UConn indicates that 10 months after graduation, more than 80 percent of the graduates from the Class of 2015 had full-time, long-term jobs for which a law degree was required or preferred, up substantially over the last three years. At Yale, that percentage is 93 percent, with 41 percent employed at law firms, 39 percent in judicial clerkships, 8 percent in public interest positions (including public defender), 5 percent in government and 4 percent in business and industry.
“Our high value and great employment results are only part of what makes UConn Law School great. Our students and faculty are deeply engaged in the institutions and communities that surround us, as well as the intellectual exploration of a legal education,” Dean Timothy Fisher said. “That, coupled with a supportive atmosphere and energetic student body, make this an exciting place to learn and a transformative chapter in our students’ lives.”

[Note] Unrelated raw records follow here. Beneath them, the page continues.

@[simp] theorem Laws.mask_w_clk_mm_pwr_jr (ps : List Part) (d : Dev) (v_clk) (v_mm) (v_pwr) (v_jr) (h_clk : Part.clk ∈ ps) (h_mm : Part.mm ∈ ps) (h_pwr : Part.pwr ∈ ps) (h_jr : Part.jr ∈ ps) : Laws.mask ps { d with clk := v_clk, mm := v_mm, pwr := v_pwr, jr := v_jr } = Laws.mask ps d := by
  simp only [Laws.mask, if_pos h_clk, if_pos h_mm, if_pos h_pwr, if_pos h_jr]
@[simp] theorem Laws.mask_w_clk_mm_jr_seq_chg_flt_wd_otp_rcd_mp_waiting (ps : List Part) (d : Dev) (v_clk) (v_mm) (v_jr) (v_seq) (v_chg) (v_flt) (v_wd) (v_otp) (v_rcd) (v_mp) (v_waiting) (h_clk : Part.clk ∈ ps) (h_mm : Part.mm ∈ ps) (h_jr : Part.jr ∈ ps) (h_seq : Part.seq ∈ ps) (h_chg : Part.chg ∈ ps) (h_flt : Part.flt ∈ ps) (h_wd : Part.wd ∈ ps) (h_otp : Part.otp ∈ ps) (h_rcd : Part.rcd ∈ ps) (h_mp : Part.mp ∈ ps) (h_waiting : Part.waiting ∈ ps) : Laws.mask ps { d with clk := v_clk, mm := v_mm, jr := v_jr, seq := v_seq, chg := v_chg, flt := v_flt, wd := v_wd, otp := v_otp, rcd := v_rcd, mp := v_mp, waiting := v_waiting } = Laws.mask ps d := by
  simp only [Laws.mask, if_pos h_clk, if_pos h_mm, if_pos h_jr, if_pos h_seq, if_pos h_chg, if_pos h_flt, if_pos h_wd, if_pos h_otp, if_pos h_rcd, if_pos h_mp, if_pos h_waiting]
@[simp] theorem Laws.mask_w_clk_pwr_seq (ps : List Part) (d : Dev) (v_clk) (v_pwr) (v_seq) (h_clk : Part.clk ∈ ps) (h_pwr : Part.pwr ∈ ps) (h_seq : Part.seq ∈ ps) : Laws.mask ps { d with clk := v_clk, pwr := v_pwr, seq := v_seq } = Laws.mask ps d := by
  simp only [Laws.mask, if_pos h_clk, if_pos h_pwr, if_pos h_seq]
@[simp] theorem Laws.mask_w_clk_fb (ps : List Part) (d : Dev) (v_clk) (v_fb) (h_clk : Part.clk ∈ ps) (h_fb : Part.fb ∈ ps) : Laws.mask ps { d with clk := v_clk, fb := v_fb } = Laws.mask ps d := by
  simp only [Laws.mask, if_pos h_clk, if_pos h_fb]
@[simp] theorem Laws.mask_w_clk_seq (ps : List Part) (d : Dev) (v_clk) (v_seq) (h_clk : Part.clk ∈ ps) (h_seq : Part.seq ∈ ps) : Laws.mask ps { d with clk := v_clk, seq := v_seq } = Laws.mask ps d := by
  simp only [Laws.mask, if_pos h_clk, if_pos h_seq]
@[simp] theorem Laws.mask_w_pins_mm (ps : List Part) (d : Dev) (v_pins) (v_mm) (h_pins : Part.pins ∈ ps) (h_mm : Part.mm ∈ ps) : Laws.mask ps { d with pins := v_pins, mm := v_mm } = Laws.mask ps d := by
  simp only [Laws.mask, if_pos h_pins, if_pos h_mm]
@[simp] theorem Laws.mask_w_pins_pwr (ps : List Part) (d : Dev) (v_pins) (v_pwr) (h_pins : Part.pins ∈ ps) (h_pwr : Part.pwr ∈ ps) : Laws.mask ps { d with pins := v_pins, pwr := v_pwr } = Laws.mask ps d := by
  simp only [Laws.mask, if_pos h_pins, if_pos h_pwr]
@[simp] theorem Laws.mask_w_mm_pwr (ps : List Part) (d : Dev) (v_mm) (v_pwr) (h_mm : Part.mm ∈ ps) (h_pwr : Part.pwr ∈ ps) : Laws.mask ps { d with mm := v_mm, pwr := v_pwr } = Laws.mask ps d := by
  simp only [Laws.mask, if_pos h_mm, if_pos h_pwr]
@[simp] theorem Laws.mask_w_mm_pwr_seq (ps : List Part) (d : Dev) (v_mm) (v_pwr) (v_seq) (h_mm : Part.mm ∈ ps) (h_pwr : Part.pwr ∈ ps) (h_seq : Part.seq ∈ ps) : Laws.mask ps { d with mm := v_mm, pwr := v_pwr, seq := v_seq } = Laws.mask ps d := by
  simp only [Laws.mask, if_pos h_mm, if_pos h_pwr, if_pos h_seq]
@[simp] theorem Laws.mask_w_mm_pwr_otp (ps : List Part) (d : Dev) (v_mm) (v_pwr) (v_otp) (h_mm : Part.mm ∈ ps) (h_pwr : Part.pwr ∈ ps) (h_otp : Part.otp ∈ ps) : Laws.mask ps { d with mm := v_mm, pwr := v_pwr, otp := v_otp } = Laws.mask ps d := by
  simp only [Laws.mask, if_pos h_mm, if_pos h_pwr, if_pos h_otp]
@[simp] theorem Laws.mask_w_mm_seq (ps : List Part) (d : Dev) (v_mm) (v_seq) (h_mm : Part.mm ∈ ps) (h_seq : Part.seq ∈ ps) : Laws.mask ps { d with mm := v_mm, seq := v_seq } = Laws.mask ps d := by
  simp only [Laws.mask, if_pos h_mm, if_pos h_seq]
@[simp] theorem Laws.mask_w_pwr_cfg_seq_flt_int_tmr_wd_otp_mp (ps : List Part) (d : Dev) (v_pwr) (v_cfg) (v_seq) (v_flt) (v_int) (v_tmr) (v_wd) (v_otp) (v_mp) (h_pwr : Part.pwr ∈ ps) (h_cfg : Part.cfg ∈ ps) (h_seq : Part.seq ∈ ps) (h_flt : Part.flt ∈ ps) (h_int : Part.int ∈ ps) (h_tmr : Part.tmr ∈ ps) (h_wd : Part.wd ∈ ps) (h_otp : Part.otp ∈ ps) (h_mp : Part.mp ∈ ps) : Laws.mask ps { d with pwr := v_pwr, cfg := v_cfg, seq := v_seq, flt := v_flt, int := v_int, tmr := v_tmr, wd := v_wd, otp := v_otp, mp := v_mp } = Laws.mask ps d := by
  simp only [Laws.mask, if_pos h_pwr, if_pos h_cfg, if_pos h_seq, if_pos h_flt, if_pos h_int, if_pos h_tmr, if_pos h_wd, if_pos h_otp, if_pos h_mp]
@[simp] theorem Laws.mask_w_pwr_jr (ps : List Part) (d : Dev) (v_pwr) (v_jr) (h_pwr : Part.pwr ∈ ps) (h_jr : Part.jr ∈ ps) : Laws.mask ps { d with pwr := v_pwr, jr := v_jr } = Laws.mask ps d := by
  simp only [Laws.mask, if_pos h_pwr, if_pos h_jr]
@[simp] theorem Laws.mask_w_pwr_wd_mp (ps : List Part) (d : Dev) (v_pwr) (v_wd) (v_mp) (h_pwr : Part.pwr ∈ ps) (h_wd : Part.wd ∈ ps) (h_mp : Part.mp ∈ ps) : Laws.mask ps { d with pwr := v_pwr, wd := v_wd, mp := v_mp } = Laws.mask ps d := by
  simp only [Laws.mask, if_pos h_pwr, if_pos h_wd, if_pos h_mp]
@[simp] theorem Laws.mask_w_pwr_rcd (ps : List Part) (d : Dev) (v_pwr) (v_rcd) (h_pwr : Part.pwr ∈ ps) (h_rcd : Part.rcd ∈ ps) : Laws.mask ps { d with pwr := v_pwr, rcd := v_rcd } = Laws.mask ps d := by
  simp only [Laws.mask, if_pos h_pwr, if_pos h_rcd]
@[simp] theorem Laws.mask_w_cfg_pci_ring (ps : List Part) (d : Dev) (v_cfg) (v_pci) (v_ring) (h_cfg : Part.cfg ∈ ps) (h_pci : Part.pci ∈ ps) (h_ring : Part.ring ∈ ps) : Laws.mask ps { d with cfg := v_cfg, pci := v_pci, ring := v_ring } = Laws.mask ps d := by
  simp only [Laws.mask, if_pos h_cfg, if_pos h_pci, if_pos h_ring]
@[simp] theorem Laws.mask_w_cfg_jr_fb_seq (ps : List Part) (d : Dev) (v_cfg) (v_jr) (v_fb) (v_seq) (h_cfg : Part.cfg ∈ ps) (h_jr : Part.jr ∈ ps) (h_fb : Part.fb ∈ ps) (h_seq : Part.seq ∈ ps) : Laws.mask ps { d with cfg := v_cfg, jr := v_jr, fb := v_fb, seq := v_seq } = Laws.mask ps d := by
  simp only [Laws.mask, if_pos h_cfg, if_pos h_jr, if_pos h_fb, if_pos h_seq]
@[simp] theorem Laws.mask_w_cfg_str_wd (ps : List Part) (d : Dev) (v_cfg) (v_str) (v_wd) (h_cfg : Part.cfg ∈ ps) (h_str : Part.str ∈ ps) (h_wd : Part.wd ∈ ps) : Laws.mask ps { d with cfg := v_cfg, str := v_str, wd := v_wd } = Laws.mask ps d := by
  simp only [Laws.mask, if_pos h_cfg, if_pos h_str, if_pos h_wd]
@[simp] theorem Laws.mask_w_pci_ring_cap_capQueue (ps : List Part) (d : Dev) (v_pci) (v_ring) (v_cap) (v_capQueue) (h_pci : Part.pci ∈ ps) (h_ring : Part.ring ∈ ps) (h_cap : Part.cap ∈ ps) (h_capQueue : Part.capQueue ∈ ps) : Laws.mask ps { d with pci := v_pci, ring := v_ring, cap := v_cap, capQueue := v_capQueue } = Laws.mask ps d := by
  simp only [Laws.mask, if_pos h_pci, if_pos h_ring, if_pos h_cap, if_pos h_capQueue]
@[simp] theorem Laws.mask_w_ring_chg_cap_capQueue (ps : List Part) (d : Dev) (v_ring) (v_chg) (v_cap) (v_capQueue) (h_ring : Part.ring ∈ ps) (h_chg : Part.chg ∈ ps) (h_cap : Part.cap ∈ ps) (h_capQueue : Part.capQueue ∈ ps) : Laws.mask ps { d with ring := v_ring, chg := v_chg, cap := v_cap, capQueue := v_capQueue } = Laws.mask ps d := by
  simp only [Laws.mask, if_pos h_ring, if_pos h_chg, if_pos h_cap, if_pos h_capQueue]
@[simp] theorem Laws.mask_w_ring_out (ps : List Part) (d : Dev) (v_ring) (v_out) (h_ring : Part.ring ∈ ps) (h_out : Part.out ∈ ps) : Laws.mask ps { d with ring := v_ring, out := v_out } = Laws.mask ps d := by
  simp only [Laws.mask, if_pos h_ring, if_pos h_out]
@[simp] theorem Laws.mask_w_fb_chg (ps : List Part) (d : Dev) (v_fb) (v_chg) (h_fb : Part.fb ∈ ps) (h_chg : Part.chg ∈ ps) : Laws.mask ps { d with fb := v_fb, chg := v_chg } = Laws.mask ps d := by
  simp only [Laws.mask, if_pos h_fb, if_pos h_chg]
@[simp] theorem Laws.mask_w_fb_cap (ps : List Part) (d : Dev) (v_fb) (v_cap) (h_fb : Part.fb ∈ ps) (h_cap : Part.cap ∈ ps) : Laws.mask ps { d with fb := v_fb, cap := v_cap } = Laws.mask ps d := by
  simp only [Laws.mask, if_pos h_fb, if_pos h_cap]
@[simp] theorem Laws.mask_w_seq_rcd (ps : List Part) (d : Dev) (v_seq) (v_rcd) (h_seq : Part.seq ∈ ps) (h_rcd : Part.rcd ∈ ps) : Laws.mask ps { d with seq := v_seq, rcd := v_rcd } = Laws.mask ps d := by
  simp only [Laws.mask, if_pos h_seq, if_pos h_rcd]
@[simp] theorem Laws.mask_w_cap_capQueue (ps : List Part) (d : Dev) (v_cap) (v_capQueue) (h_cap : Part.cap ∈ ps) (h_capQueue : Part.capQueue ∈ ps) : Laws.mask ps { d with cap := v_cap, capQueue := v_capQueue } = Laws.mask ps d := by
  simp only [Laws.mask, if_pos h_cap, if_pos h_capQueue]
@[simp] theorem Laws.mask_w_cap_fretOut (ps : List Part) (d : Dev) (v_cap) (v_fretOut) (h_cap : Part.cap ∈ ps) (h_fretOut : Part.fretOut ∈ ps) : Laws.mask ps { d with cap := v_cap, fretOut := v_fretOut } = Laws.mask ps d := by
  simp only [Laws.mask, if_pos h_cap, if_pos h_fretOut]
@[simp] theorem Laws.mask_w_capQueue_out (ps : List Part) (d : Dev) (v_capQueue) (v_out) (h_capQueue : Part.capQueue ∈ ps) (h_out : Part.out ∈ ps) : Laws.mask ps { d with capQueue := v_capQueue, out := v_out } = Laws.mask ps d := by
  simp only [Laws.mask, if_pos h_capQueue, if_pos h_out]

In recent years UConn Law has added several programs that let students realize even more value from their legal educations, according to the school. Three new LL.M. (master of laws) degrees can be combined with a JD to prepare students for careers in energy and environmental law, human rights and social justice or intellectual property and information governance. The law school has also added, in partnership with the UConn School of Business, a certificate in Corporate and Regulatory Compliance. And the two school are now offering a program to earn both a JD and MBA in three years.
Yale Law students, the university’s website highlights, “are among the most sought after in the nation by employers of all types,” both within and outside of the legal profession.